Inhibition of Respiration

Low levels of pCO2 in your blood act to decrease respiration. Diminished pCO2 levels in the body are a result of hyperventilation. This may occur from anxiety, panic attacks, certain medications, pain, infections, central nervous system lesions, pregnancy, stimulants or excess thyroid hormone. Hyperventilation causes excessive amounts of carbon dioxide to be removed from the body, resulting in a drop in the pCO2 in your blood. This problem can be corrected by taking slow breaths or by breathing into a paper bag, according to Orlando Regional Healthcare.

Hypoxic Drive to Breathe

Normally, respiratory drive is controlled by the amount of pCO2 in your blood.
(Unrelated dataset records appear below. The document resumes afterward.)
/-! ## Checkpoints (R418, R422–R431) -/

/-- R418, R422, R426, R427, R429–R431: CKCLOSE closes the open interval of a Live context and gives its number, at once or with its outcome once it is known; SHSEAL
writes the images of its group and team and goes on; an interval closes by age and by its log's share; the oldest closed interval commits once its cores have
passed a scan; a rollback brings the context back Live in a new interval; the scan of a core passes after 8,000,000 ticks, or fails and closes the core,
which a spare replaces. -/
def Obligations.Checkpoints : Prop := ∀ (s : State) (d a b : Reg) (core : Nat) (c : BitVec 12) (x : Ctx) (iv : Interval),
  let i := Instr.ckclose d a b
  let j := Instr.shseal d
  let v := s.met
  let closes := fun (u t : State) (c : BitVec 12) (n : Nat) => (t.ctx c).map (·.opened) = some (n + 1) ∧
    ∃ w ∈ t.ck.intervals, w.c = c ∧ w.n = n ∧ w.st = .closed ∧ w.closedAt = u.dev.time ∧
      ∀ k, k ∈ w.cores ↔ (k, c) ∈ u.ck.ran
  ActsOnce i s (fun u => u.ckGo a b) (fun u t n =>
    let w := u.rd a n
    let f := u.rd b n
    if w.toNat / 2 ^ 12 ≠ 0 then t = u.raise i 0x02 (w.setWidth 64)
    else if f.toNat / 2 ≠ 0 then t = u.raise i 0x02 (f.setWidth 64)
    else match u.ctx (w.setWidth 12) with
      | some x =>
        if x.live = true then closes u t (w.setWidth 12) x.opened ∧
          (u.g.log = [] → (∀ g ∈ u.groupsOf (w.setWidth 12), g = u.g) → KeepsPreds u t ∧ GoesOn u t ∧
            if f.getLsbD 0 = true then KeepsRegs u t [] ∧ ∃ e ∈ t.g.log, e.seq = u.seq ∧ e.i = i ∧ e.pend = u.grd ∧ e.dst = u.g.dst d false ∧ e.aux = x.opened
            else KeepsRegs u t (u.places d false) ∧ Wrote u t d fun _ => BitVec.ofNat 32 (2 ^ 31 + x.opened % 2 ^ 24))
        else OnlyWrote u t (u.places d false) ∧ Wrote u t d fun _ => 0x01000000#32
      | none => OnlyWrote u t (u.places d false) ∧ Wrote u t d fun _ => 0x01000000#32) ∧
  (s.issues j = true → s.g.onControl = true → ∃ t, exec j s = .next t ∧ OnlyWrote s t ((s.start j).places d false) ∧
    Wrote (s.start j) t d fun _ => 0x80000000#32) ∧
  (s.issues j = true → s.g.onControl = false → (s.start j).drainedGroup (s.start j).g = true → s.g.log = [] →
    let w := (s.start j).stopGroup s.g.gid
    let dirty := fun owner team n => match w.imageOf owner team with | some y => w.dirtyFrames y n | none => 0
    let sealed := fun (t : State) (owner : Nat) (team : Bool) (ctx : BitVec 12) (inc : BitVec 8) => ∀ y, v.imageOf owner team = some y →
      (∀ o, y.newest = some o → o.sequ ≠ 0xFFFFFFFF#32) → ∃ z, t.imageOf owner team = some z ∧ (if team then z.snapT.isSome else z.snapG.isSome) = true ∧
        ∃ h, z.newest = some h ∧ h.reason = 3 ∧ h.ctx = ctx ∧ h.inc = inc ∧ h.team = team ∧ h.epoch = (s.coreRec s.g.core).epoch ∧
          h.sequ = match y.newest with | some o => o.sequ + 1#32 | none => 1#32
    let r := dirty s.g.gid false w.g.frames + (match w.teamOf w.g with | some q => dirty q.tid true q.frames | none => 0)
    ∃ t, exec j s = .next t ∧ KeepsRegs s t ((s.start j).places d false) ∧ KeepsPreds s t ∧ Wrote (s.start j) t d (fun _ => BitVec.ofNat 32 (2 ^ 31 + r)) ∧
      (t.g.split s.entry).map (fun y => (y.pc, y.mask)) = some (s.cur.pc + 4#64, s.cur.mask) ∧
      sealed t s.g.gid false s.g.ctx s.g.inc ∧ ∀ q, v.teamOf s.g = some q → sealed t q.tid true q.ctx (s.incOf q.ctx)) ∧
  (v.ctx c = some x → x.live = true → v.closeReady c = true →
    (x.openedAt.toNat + 2 ^ 28 ≤ v.dev.time.toNat → ∃ t, exec (.intervalAgeExpiry c) s = .next t ∧ closes v t c x.opened) ∧
    (v.dev.time.toNat < x.openedAt.toNat + 2 ^ 28 → exec (.intervalAgeExpiry c) s = .next v) ∧
    (v.shareReached x = true → ∃ t, exec (.logShareThreshold c) s = .next t ∧ closes v t c x.opened)) ∧
  (v.ctx c = some x → x.live = true → v.oldestClosed c = some iv → v.scansPassed iv = true → v.sealsAt c iv.n = [] →
    ∃ t, exec (.intervalCommit c) s = .next t ∧ (∀ w, w ∈ t.ck.intervals ↔ ∃ y ∈ s.ck.intervals, w = if y.c = c ∧ y.n = iv.n then { y with st := .committed } else y) ∧
      (∀ r, r ∈ t.ck.logs ↔ r ∈ s.ck.logs ∧ ¬(r.c = c ∧ r.n ≤ iv.n)) ∧ (t.ctx c).map (·.poisoned) = some false ∧
      (∀ y, s.stream y.base = some y → y.owner = c → (t.stream y.base).map (·.durable) = some (y.lengthAt iv.n)) ∧ t.m = s.m) ∧
  (v.ctx c = some x → x.rolling = true → v.tagGone c (x.cur - 1#8) = true → v.tagGone c x.cur = true → v.undoReady c = true → (∀ g ∈ (v.lastBound c).groups, g.present = true) →
    ∃ t, exec (.rollback c) s = .next t ∧ (t.ctx c).map (fun y => (y.live, y.rolling, y.cur, y.opened, y.openedAt)) = some (true, false, x.cur, x.opened + 1, s.dev.time) ∧
      (∀ r ∈ t.ck.logs, r.c ≠ c) ∧ (∀ w ∈ t.ck.intervals, w.c = c → w.st ≠ .closed) ∧
      ∀ g ∈ (v.lastBound c).groups, ∃ h ∈ t.groups, h.gid = g.gid ∧ h.inc = x.cur) ∧
  (∀ k, v.scanning = false → v.scannable = some k → ∃ t, exec .scanStart s = .next t ∧ (t.coreRec k).scan = some s.dev.time ∧ k ∉ t.ck.scanSkipped) ∧
  (v.scanning = true ∨ v.scannable = none → v.ck.scanTime ≤ v.dev.time → (v.coreRec v.ck.scanNext).failed = false →
    ∃ t, exec .scanStart s = .next t ∧ v.ck.scanNext ∈ t.ck.scanSkipped ∧ t.ck.scanNext = (v.ck.scanNext + 1) % 256 ∧ t.ck.scanTime = v.ck.scanTime + 8000000#64 ∧
      (v.ck.scanSkipped = [] → ∀ g ∈ v.resident v.ck.scanNext, v.canLeave g = true → ∀ h ∈ t.groups, h.gid = g.gid → h.place = .resident →
        h.yreq.getLsbD 63 = true)) ∧
  (∀ t0, (s.coreRec core).scan = some t0 →
    (t0.toNat + 8000000 ≤ s.dev.time.toNat → ∃ t, exec (.scanPass core) s = .next t ∧ (t.coreRec core).scan = none ∧ (t.coreRec core).passAt = some t0) ∧
    (s.dev.time.toNat < t0.toNat + 8000000 → exec (.scanPass core) s = .next v) ∧
    (∃ t, exec (.scanFail core) s = .next t ∧ (t.coreRec core).failed = true ∧ t.shutCore core = true ∧ (∀ y ∈ t.ck.images, y.core ≠ core) ∧
      ∀ k ∈ (s.coreRec core).ranSince, t.isLive k = false)) ∧
  (core < 256 → (s.coreRec core).failed = true → let q := quarterOf core
    Store.get s.ck.spares q ≠ 0 → Store.get s.ck.passed q ≠ 0 → (∀ y ∈ s.ctxs, y.rolling = false) →
    ∃ t, exec (.spareRepair core) s = .next t ∧ (t.coreRec core).failed = false ∧ Store.get t.ck.spares q = Store.get s.ck.spares q - 1 ∧
      Store.get t.ck.passed q = Store.get s.ck.passed q - 1 ∧ (∀ e ∈ t.m.l1, e.core ≠ core) ∧ (∀ e ∈ t.m.tlb, e.core ≠ core) ∧
      ∀ k, k < 0x800000 → Store.get t.onchip.column (columnKey core k) = 0#8)

/-! ## Deliveries, reset and attestation (R364, R395, R442, R444) -/

/-- R364, R395, R442: data from outside is written with the tag of its binding, its words on their way to their homes in order, and dropped and counted where the tag
is stale; a killed pair that an RCFENCE waits for becomes Unused once it has drained; a request of a killed pair to the pool is given up after 50 ms;
module reset leaves State.reset but for what is not volatile (log 33), with the checked image running, or in recovery. -/
def Obligations.DeviceEvents : Prop := ∀ (s : State) (ep rid : Nat) (va : BitVec 64) (data : List (BitVec 8)) (c : BitVec 12) (j : BitVec 8) (x : Ctx)
    (ok : Bool) (ver : BitVec 32),
  let v := s.met
  (∀ e ∈ [(s.fab.endpoints, Instr.ueDelivery ep va data), (s.fab.requesters, Instr.cxlIoWrite ep va data)], let i := e.2
    ((e.1.find? fun y => decide (y.1 = ep)) = none → exec i s = .next v) ∧
    ((e.1.find? fun y => decide (y.1 = ep)) = some (ep, c, j) → s.fab.deliveries = [] →
      let y : Delivery := { who := s.seq + 1, ctx := c, inc := j, va := va, data := data }
      let places := ({ v with seq := s.seq + 1 } : State).deliverTo y (wordPieces data.length va.toNat 0 data)
      (s.liveTag c j = false → ∃ t, exec i s = .next t ∧ t.dev = { s.dev with dropc := s.dev.dropc + 1 } ∧ t.m.mem = s.m.mem ∧ t.m.l2 = s.m.l2 ∧ t.m.reqs = s.m.reqs ∧
        t.fab = s.fab) ∧
      (s.liveTag c j = true → ∀ w ps, places = (w, .inl ps) →
        ∃ t new, exec i s = .next t ∧ t.m.reqs = s.m.reqs ++ new ∧ new.map (fun r => (r.va, r.key, r.size)) = ps.map (fun p => (p.1, p.2.1, p.2.2.2.length)) ∧
          (∀ r ∈ new, r.kind = .store ∧ r.ctx = c ∧ r.inc = j ∧ r.strength = .strong ∧ r.accepted = false ∧ s.seq < r.rid) ∧ t.dev.dropc = s.dev.dropc) ∧
      (s.liveTag c j = true → ∀ w, places = (w, .inr true) →
        ∃ t, exec i s = .next t ∧ t.fab.deliveries = [y] ∧ t.m.mem = w.m.mem))) ∧
  (s.ctx c = some x →
    (∃ t, exec (.endpointBinding false ep c) s = .next t ∧ (t.fab.endpoints.find? fun e => decide (e.1 = ep)) = some (ep, c, x.cur)) ∧
    (∃ t, exec (.endpointBinding true ep c) s = .next t ∧ (t.fab.requesters.find? fun e => decide (e.1 = ep)) = some (ep, c, x.cur))) ∧
  (v.ctx c = some x → v.drains c j = true → (∃ f ∈ x.fencers, f.inc = j) → NothingLeft s c j → ∃ t, exec (.rcfenceDrainEnd c j) s = .next t ∧ t.drains c j = false ∧
    t.ctx c = some { x with draining := x.draining.filter (fun k => decide (k ≠ j)), fencers := x.fencers.map fun f => if f.inc = j then { f with ended := true } else f }) ∧
  (∃ t, exec (.fabricCompletionTimeout rid) s = .next t ∧ (∀ p ∈ t.fab.poolWrites, p.rid = rid → s.liveTag p.ctx p.inc = false →
    s.dev.time.toNat < p.since.toNat + 50000000) ∧ ∀ p ∈ s.fab.poolWrites, p.rid ≠ rid ∨ s.liveTag p.ctx p.inc = true → p ∈ t.fab.poolWrites) ∧
  (∃ t, exec (.moduleReset ok ver) s = .next t ∧ t.g = State.reset.g ∧ t.others = [] ∧ t.dev = State.reset.dev ∧ t.launches = [] ∧
    t.m.mem = (s.m.mem.filter fun p => staysOver p.1) ∧ t.onchip.column = s.onchip.column ∧ t.onchip.scratch = [] ∧ t.fw.fused = s.fw.fused ∧
    (ok = true → s.fw.fused ≤ ver → t.fw.recovery = false ∧ t.fw.version = ver ∧ t.isLive 0#12 = true) ∧
    (ok = false ∨ ver < s.fw.fused → t.fw.recovery = true ∧ t.isLive 0#12 = false)) ∧
  (s.fw.recovery = true → s.fw.fused ≤ ver → ∃ t, exec (.recoveryImage true ver) s = .next t ∧ t.fw.recovery = false ∧ t.fw.version = ver ∧ t.isLive 0#12 = true)

/-- R443, R444: the responder negotiates version, capabilities and algorithms in this order (an order the model presumes, log 34), then answers for digests, for the
chain in slot 0, challenges and the five measurements (one, all, or none but their number: log 34), and holds a session between FINISH, which gives the ports the keys
of that session (log 34), and END_SESSION; it refuses every other request. -/
def Obligations.Attestation : Prop := ∀ (s : State) (a b c d : BitVec 8) (n : BitVec 64),
  let x := s.fw.spdm
  let claims := fun (i : Instr) (ok : Bool) (y : Spdm) =>
    ∃ t, exec i s = .next t ∧ t = { s.met with fw := { s.fw with spdm := t.fw.spdm } } ∧
      (ok = true → t.fw.spdm = { y with refused := false }) ∧ (ok = false → t.fw.spdm = { x with refused := true })
  (∃ t, exec .getVersion s = .next t ∧ t.fw.spdm.version = true ∧ t.fw.spdm.caps = false ∧ t.fw.spdm.algs = false ∧ t.fw.spdm.session = false ∧
    t.fw.spdm.refused = false) ∧
  claims .getCapabilities x.version { x with caps := true } ∧
  claims (.negotiateAlgorithms a b c d) (x.caps && a.getLsbD 7 && b.getLsbD 1 && c.getLsbD 4 && d.getLsbD 1) { x with algs := true } ∧
  claims .getDigests x.algs { x with digests := true } ∧
  claims (.getCertificate a) (x.algs && decide (a = 0#8)) { x with cert := true } ∧
  claims (.challenge a n) (x.algs && decide (a = 0#8)) { x with challenged := some n } ∧
  claims (.getMeasurements a) (x.algs && (decide (a.toNat ≤ 5) || decide (a = 0xFF#8)))
    (if a = 0#8 then { x with asked := true } else { x with measured := x.measured ++ if a = 0xFF#8 then [1, 2, 3, 4, 5] else [a.toNat] }) ∧
  claims (.keyExchange a) (x.algs && decide (a = 0#8)) { x with keyed := true } ∧
  (∃ t, exec .finish s = .next t ∧ t = { s.met with fw := { s.fw with spdm := t.fw.spdm }, fab := { s.fab with ide := t.fab.ide } } ∧
    (x.keyed = true → t.fw.spdm = { x with keyed := false, session := true, refused := false } ∧ t.fab.ide.isSome = true ∧ t.fab.ide ≠ s.fab.ide) ∧
    (x.keyed = false → t.fw.spdm = { x with refused := true } ∧ t.fab = s.fab)) ∧
  claims .endSession x.session { x with session := false }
However, at high altitudes where the oxygen tension is low or in people with chronic obstructive pulmonary disease, the hypoxic drive to breathe becomes favored. In these people, chronically high levels of pCO2 cause chemoreceptors to become less sensitive to pCO2 and more sensitive to the partial pressure of oxygen, or pO2. As the oxygen levels in the body drop, the pO2 chemoreceptors provide the hypoxic drive to breathe, meaning that their respiratory drive is stimulated by low levels of oxygen, rather than by high levels of carbon dioxide in normal circumstances, according to East Tennessee State University.